Hugo keek me aan met twinkeling in zijn ogen: "Wat als we ze proberen? Wat als ze echt kunnen vliegen?"

Ik blafte instemmend; dit klonk als het avontuur waar we altijd al van gedroomd hadden! We klommen aan boord van één van de boten – eentje met felgekleurde verf die bijna helemaal vervaagd was – en begonnen alles inspecteren.

Terwijl wij bezig waren met touwen knopen (wat ik natuurlijk niet zo goed deed), hoorde ik plotseling stemmen achter ons komen. Het waren Lena en haar vriendinnen uit het dorp!

"Hé jullie! Wat doen jullie daar?" vroeg Lena nieuwsgierig terwijl ze dichterbij kwam lopen met haar lange vlechten wapperend in de wind.

"We hebben deze boten gevonden!" riep Hugo enthousiast terug terwijl hij zich rechtop zette alsof hij kapitein was geworden van ons eigen schip.

Lena lachte: "En denk je dat ze kunnen vliegen?"

Hugo knikte vastberaden: "Waarom niet? We moeten gewoon proberen!"

Met Lena's hulp gingen we samen aan boord van onze 'vliegende' boot; zij nam plaats naast mij terwijl Hugo achteraan stond om alles onder controle te houden (of zo dacht hij). We haalden diep adem voordat we onze handen opgaven voor onze grote droom: varen zoals nooit tevoren!

En zo zetten we koers over het meer – of beter gezegd… drijven! De boten gleden soepel over het water zonder enige moeite; misschien hadden ze inderdaad magische krachten? Of misschien was dit gewoon hoe avonturen eruitzien wanneer je jong bent?

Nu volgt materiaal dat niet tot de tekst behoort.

-- ==== Sys2Proof/Machine/Cfg.lean ====
section
/-! DEFINITION. Configuration tables: the checks of each kind, CFG.LOAD and CFG.DIGEST (16 R589 to R593; 02 R48 to R50; 07 R302;
08 R304, R305; 09 R347 to R349; 10 R407, R413, R418; 11 R419, R420; 12 R459, R460; 13 R496, R497, R527, R529; 15 R560). -/

namespace Sys2Proof.Machine

/-! ### Helpers -/

/-- The first byte of a reserved field that is not zero. -/
def resvIn (t : List Byte) (o n : Nat) : List (Nat × Bool) :=
  match firstNonZero (slice t o n) o with | some k => [(k, true)] | none => []

def f32Pos (w : Nat) : Bool := decide (0 < w) && decide (w < 0x7F800000)
def f32Normal (w : Nat) : Bool := decide (0x00800000 ≤ w) && decide (w < 0x7F800000)

/-- A positive power of two in fp32. -/
def f32Pow2 (w : Nat) : Bool :=
  f32Pos w && (if w < 2 ^ 23 then (span 0 23).any (fun k => w == 2 ^ k) else w % 2 ^ 23 == 0)

/-! ### Checks of each kind: the offset of each field that fails -/

abbrev Bad := List (Nat × Bool)

/-- A command table entry at offset o (02 R48, R50). -/
def badCommand (t : List Byte) (o : Nat) : Bad :=
  let e := slice t o 64
  let op := field e 0 2
  let attr := field e 8 4
  let n := field e 0x0E 1
  let state (k : Nat) : Nat := field e (0x10 + 4 * k) 4
  let badNext (v : Nat) : Bool := decide (12 ≤ v ∧ v ≤ 14) || decide (n ≤ v ∧ v ≤ 11)
  let mark := opcodes.find? (fun m => m.1 == op)
  [(o, mark.isNone), (o + 2, decide (15 < field e 2 2)), (o + 4, decide (4096 < field e 4 2)),
   (o + 6, decide (4096 < field e 6 2)),
   (o + 8, decide (15 < attr) || (match mark with
      | some m => bit attr 0 != m.2.1 || bit attr 1 != m.2.2 || bit attr 3 != slotOps.contains op
      | none => false)),
   (o + 0x0E, n == 0 || decide (12 < n))] ++ resvIn t (o + 0x0F) 1
  ++ ((span 0 (min n 12)).map (fun k => (o + 0x10 + 4 * k,
      !Config.knownHandler (bits (state k) 31 20) || badNext (bits (state k) 19 16) || badNext (bits (state k) 15 12)
        || badNext (bits (state k) 11 8) || bits (state k) 7 0 != 0)))

/-- A memory arbiter table (07 R302). -/
def badArbiter (t : List Byte) : Bad := (span 0 8).map (fun c => (4 * c, decide (field t (4 * c) 4 < 16 ∨ 4095 < field t (4 * c) 4)))

def ptField (t : List Byte) (p o n : Nat) : Nat := field t (32 * p + o) n

/-- A context or queue pair of the partition exists. -/
def partInUse (d : Dev) (p : Nat) : Bool :=
  d.ctxs.any (fun c => c.2.part == p) || d.queues.any (fun q => q.2.partition == some p && decide (q.2.state ≠ .disabled))

/-- A partition table (13 R496, R497). -/
def badPartition (d : Dev) (t : List Byte) : Bad :=
  let old := tableInForce d kindPartition
  let valid (p : Nat) : Bool := ptField t p 1 1 == 1
  let upTo (p o n : Nat) : Nat := (((span 0 (p + 1)).filter valid).map (fun q => ptField t q o n)).sum
  (span 0 8).flatMap (fun p =>
    let b := 32 * p
    let changed := slice t b 32 != slice old b 32
    [(b, ptField t p 0 1 != p || (changed && partInUse d p)), (b + 1, decide (1 < ptField t p 1 1))]
    ++ (if valid p then
        [(b + 2, ptField t p 2 1 == 0
            || (span 0 p).any (fun q => valid q && (span 0 8).any (fun c => bit (ptField t p 2 1) c && bit (ptField t q 2 1) c))),
         (b + 3, outside 1 16 (ptField t p 3 1) || decide (16 < upTo p 3 1)),
         (b + 4, decide (ptField t p 4 2 < 50)), (b + 6, decide (ptField t p 6 2 < 100)),
         (b + 8, ptField t p 8 8 % 2 ^ 21 != 0 || decide (allocatable d < upTo p 8 8))] ++ resvIn t (b + 0x10) 16
      else resvIn t (b + 2) 30))

/-- A budget table (13 R527). -/
def badBudget (t : List Byte) : Bad :=
  let fin (w : Nat) : Bool := decide (w < 0x7F800000)
  [(0, outside 800 2400 (field t 0 2)), (2, outside 80 100 (field t 2 1)), (3, outside 1 10 (field t 3 1)), (4, decide (20 < field t 4 1)),
   (8, !fin (field t 8 4))] ++ resvIn t 5 3 ++ resvIn t 0x0C 4
  ++ (span 0 7).flatMap (fun r =>
    let b := 0x10 + 16 * r
    [(b, !fin (field t b 4)), (b + 4, !fin (field t (b + 4) 4) || (fin (field t b 4) && decide (rowFull t r < rowStatic t r))),
     (b + 8, !fin (field t (b + 8) 4)), (b + 12, decide (1 < field t (b + 12) 4))])

/-- A fabric table (10 R407). -/
def badFabric (t : List Byte) : Bad :=
  let n := field t 0 1
  let eth := field t 4 4
  [(0, outside 1 16 n), (2, decide (field t 2 2 < 0x600)),
   (4, decide (2 ^ 18 ≤ eth) || (span 0 (n - 1)).any (fun p => bit eth p)),
   (8, (span 0 32).any (fun p => bit (field t 8 4) p && !bit eth p)), (0x0C, decide (2 ^ 14 ≤ field t 0x0C 2)),
   (0x0E, decide (2 ^ 12 ≤ field t 0x0E 2)), (0x10, outside 8 10000 (field t 0x10 4)),
   (0x14, outside 16 100000 (field t 0x14 4) || decide (field t 0x14 4 < 8 * field t 0x10 4)),
   (0x18, (span 0 32).any (fun p => decide (2 ≤ field t 0x18 8 / 4 ^ p % 4) || (decide (18 ≤ p) && field t 0x18 8 / 4 ^ p % 4 != 0)))]
  ++ resvIn t 0x34 12

/-- An equalisation table: entries of the MEDIA codes 0 and 1 (10 R413). -/
def badEqual (t : List Byte) : Bad :=
  (span 0 16).flatMap (fun k =>
    let b := 8 * k
    let tap (i : Nat) : Int := sext 8 (field t (b + i) 1)
    [(b, decide (128 < ((span 0 5).map (fun i => (tap i).natAbs)).sum)), (b + 3, decide (tap 3 ≤ 0)),
     (b + 5, decide (31 < field t (b + 5) 1)), (b + 6, decide (1 < field t (b + 6) 1))] ++ resvIn t (b + 7) 1)

/-- A group table (11 R419, R420). -/
def badGroup (t : List Byte) : Bad :=
  (groupScan t).zipIdx.flatMap (fun p =>
    let e := p.1
    let b := 32 * p.2
    let n := field e 4 2
    let base := field e 6 2
    let step := field e 8 2
    let off := field e 0x0C 4
    let devs := (span 0 (min n 4096)).map (memberIn t e)
    [(b, decide (63 < field e 0 1)), (b + 1, decide (1 < field e 1 1)), (b + 2, field e 2 1 == 0xFF),
     (b + 4, outside 1 4096 n), (b + 0x10, outside 1 1000 (field e 0x10 4)), (b + 0x14, outside 100 100000000 (field e 0x14 4)),
     (b + 0x18, outside 8 100000 (field e 0x18 4))] ++ resvIn t (b + 3) 1 ++ resvIn t (b + 0x0A) 2 ++ resvIn t (b + 0x1C) 4
    ++ (if field e 1 1 = 0 then
        [(b + 6, decide (2 ^ 13 ≤ base) || decide (4096 ≤ base % 4096 + (n - 1) * step)), (b + 8, outside 1 4095 step)]
      else
        [(b + 0x0C, decide (t.length < off + 2 * n) || decide (devs.eraseDups.length < devs.length)
            || (span 0 (min n 4096)).any (fun i => decide (2 ^ 13 ≤ field t (off + 2 * i) 2)))]))

/-- A format descriptor of a KV layout (08 R305). -/
def badKvFd (t : List Byte) (o : Nat) : Bool :=
  let f := fdFields (field t o 4) (field t (o + 4) 4)
  !fdOk (field t o 4) (field t (o + 4) 4) || bit (field t o 4) 18
    || !((f.elem == 1 && !f.block) || f.elem == 2 || f.elem == 3 || ((f.elem == 4 || f.elem == 5) && f.block))
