-- ==== Sys2Proof/Machine/Core.lean ====
section
/-! DEFINITION. The model behind the host's interface. -/

def Sys2Proof.core : Host.Core := { State := Sys2Proof.Machine.State, Fault := Sys2Proof.Machine.Fault, Refusal := Sys2Proof.Machine.Refusal, step := Sys2Proof.Machine.step, reset := Sys2Proof.Machine.State.reset }
end

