/-- 15 R555 to R558, R561, R563 to R566: an update raises STORE_SEQ and APPLIED and sets COUNT, SUM, extremes and bin of its record; a freeze holds
the store for its window, a thaw applies what was held, in order, and the read copies header and directory or records. -/
def Obligations.TallyIsUpdatedFrozenAndRead : Prop :=
  ∀ (s : State) (cid : Nat) (c : Cmd),
    let a := s.dev.tally
    let sat (n : Nat) : Nat := min n (2 ^ 64 - 1)
    let only (t : State) : Prop := t = { s with dev := { s.dev with cmds := t.dev.cmds, tally := t.dev.tally } } ∧
      ∀ k, k ≠ cid → smFind t.dev.cmds k = smFind s.dev.cmds k
    let thawed (byHold : Bool) : Tally :=
      { (a.held.foldl applyUpd { a with frozen := false, held := [], edgeHeld := [], heldDrops := [] }) with byHold := byHold }
    (∀ u us, a.input = u :: us →
      (a.frozen = true → exec .tallyUpdate s = .next s) ∧
      (∀ q i, a.frozen = false → (∃ n m src w, u = .count q i n m src w) ∨ (∃ v tag, u = .value q i v tag) →
        Completes .tallyUpdate s (fun t => t = { s with dev := { s.dev with tally := t.dev.tally } } ∧
          t.dev.tally = { a with input := us, storeSeq := a.storeSeq + 1, applied := sat (a.applied + 1), taken := a.taken + 1,
                                   recs := t.dev.tally.recs } ∧
          (∀ k, k ≠ recKey q i → smGet {} t.dev.tally.recs k = smGet {} a.recs k) ∧
          let r := smGet {} a.recs (recKey q i)
          let r' := smGet {} t.dev.tally.recs (recKey q i)
          r'.seq = a.storeSeq + 1 ∧
          (∀ n m src w, u = .count q i n m src w → r'.count = sat (r.count + n) ∧ r'.sum = sat (r.sum + m) ∧ r'.min = r.min ∧
            r'.max = r.max ∧ r'.bins = r.bins) ∧
          (∀ v tag, u = .value q i v tag → r'.count = sat (r.count + 1) ∧ r'.sum = sat (r.sum + v) ∧
            (r'.min = if v < r.min.toNat then BitVec.ofNat 32 v else r.min) ∧ (r'.max = if r.max.toNat < v then BitVec.ofNat 32 v else r.max) ∧
            (r'.minTag = if v < r.min.toNat then tag else r.minTag) ∧ (r'.maxTag = if r.max.toNat < v then tag else r.maxTag) ∧
            ∀ b, smGet 0 r'.bins b = if kindOfQ q = 2 ∧ b = binOf (edgesOf a q) v then sat (smGet 0 r.bins b + 1) else smGet 0 r.bins b)))) ∧
    (Runs s 0x0C01 cid c → chkFreeze c = .ok () →
      (a.frozen = true → Completes (.tallyFreeze cid) s (fun t => OnlyCmd cid s t ∧ finOf t cid = some (0x0002#16, 0#16, 0#160))) ∧
      (a.frozen = false → nth 0 c.info 0 ≤ a.taken → Completes (.tallyFreeze cid) s (fun t => only t ∧
        finOf t cid = some (0#16, 0#16, resultOf [(0x0C, 4, a.storeSeq.toNat)]) ∧
        t.dev.tally = { a with
          frozen := true, held := a.input, input := [], byHold := false, window := s.dev.gov.windows,
          freezeEnd := s.dev.now + 400 * (if par c 0x10 4 = 0 then 1000000 else par c 0x10 4) }))) ∧
    (Runs s 0x0C02 cid c → zeros (slice c.hdr 0x10 48) = true →
      (a.frozen = false → Completes (.tallyThaw cid) s (fun t => OnlyCmd cid s t ∧
        finOf t cid = some (0x0002#16, (if a.byHold then 3#16 else 0#16), 0#160))) ∧
      (a.frozen = true → a.edgeHeld = [] → a.heldDrops = [] → Completes (.tallyThaw cid) s (fun t => only t ∧ t.dev.tally = thawed false ∧
        finOf t cid = some (0#16, 0#16, resultOf [(0x0C, 4, a.held.length), (0x10, 4, 0)])))) ∧
    (a.frozen = true → a.edgeHeld = [] → a.heldDrops = [] → a.freezeEnd ≤ s.dev.now → readingTally s.dev = false →
      Completes .tallyMaxHoldExpire s (fun t => t = { s with dev := { s.dev with tally := thawed true } })) ∧
    (a.frozen = false ∨ s.dev.now < a.freezeEnd ∨ readingTally s.dev = true → exec .tallyMaxHoldExpire s = .next s) ∧
    (Runs s 0x0C03 cid c → chkTallyRead s.dev c = .ok () →
      (par c 0x10 1 = 0 → Completes (.tallyRead cid) s (fun t => OnlyCmd cid s t ∧ endsOk t cid ∧
        slotOutOf t cid = some (storeHeader s.dev ++ directory))) ∧
      (par c 0x10 1 ≠ 0 → Completes (.tallyRead cid) s (fun t => only t ∧
        finOf t cid = some (0#16, 0#16, resultOf [(0x0C, 4, (selected s.dev c).length), (0x10, 4, a.storeSeq.toNat)]) ∧
        slotOutOf t cid = some ((selected s.dev c).flatMap (fun q => tallyRecord a q.1 q.2)) ∧
        (bit (par c 0x11 1) 0 = false → t.dev.tally = a) ∧
        (bit (par c 0x11 1) 0 = true → (∀ q ∈ selected s.dev c, ∃ n, smGet {} t.dev.tally.recs (recKey q.1.qid q.2) = { seq := n }) ∧
          ∀ k, (∀ q ∈ selected s.dev c, k ≠ recKey q.1.qid q.2) → smGet {} t.dev.tally.recs k = smGet {} a.recs k))))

We gierden van plezier terwijl we rondjes draaiden over het meer totdat onze stemmen vermengden met gelach dat weerkaatste tegen bomen rondom ons heen; niets kon ons stoppen!

De zon begon langzaam onder te gaan toen wij eindelijk besloten terug te keren naar land; maar niet zonder eerst nog één laatste sprongetje maken… We gaven alles wat we hadden voor één grote duik!

En zo eindigde onze dag vol avontuur naast die spoorlijn – geen geheimen of magie nodig; alleen maar vriendschap, plezier én natuurlijk… mijn ondeugende streken!

Dus wie weet? Misschien komt er ooit weer zo’n dag waarop wij opnieuw zullen varen… Of misschien zelfs vliegen!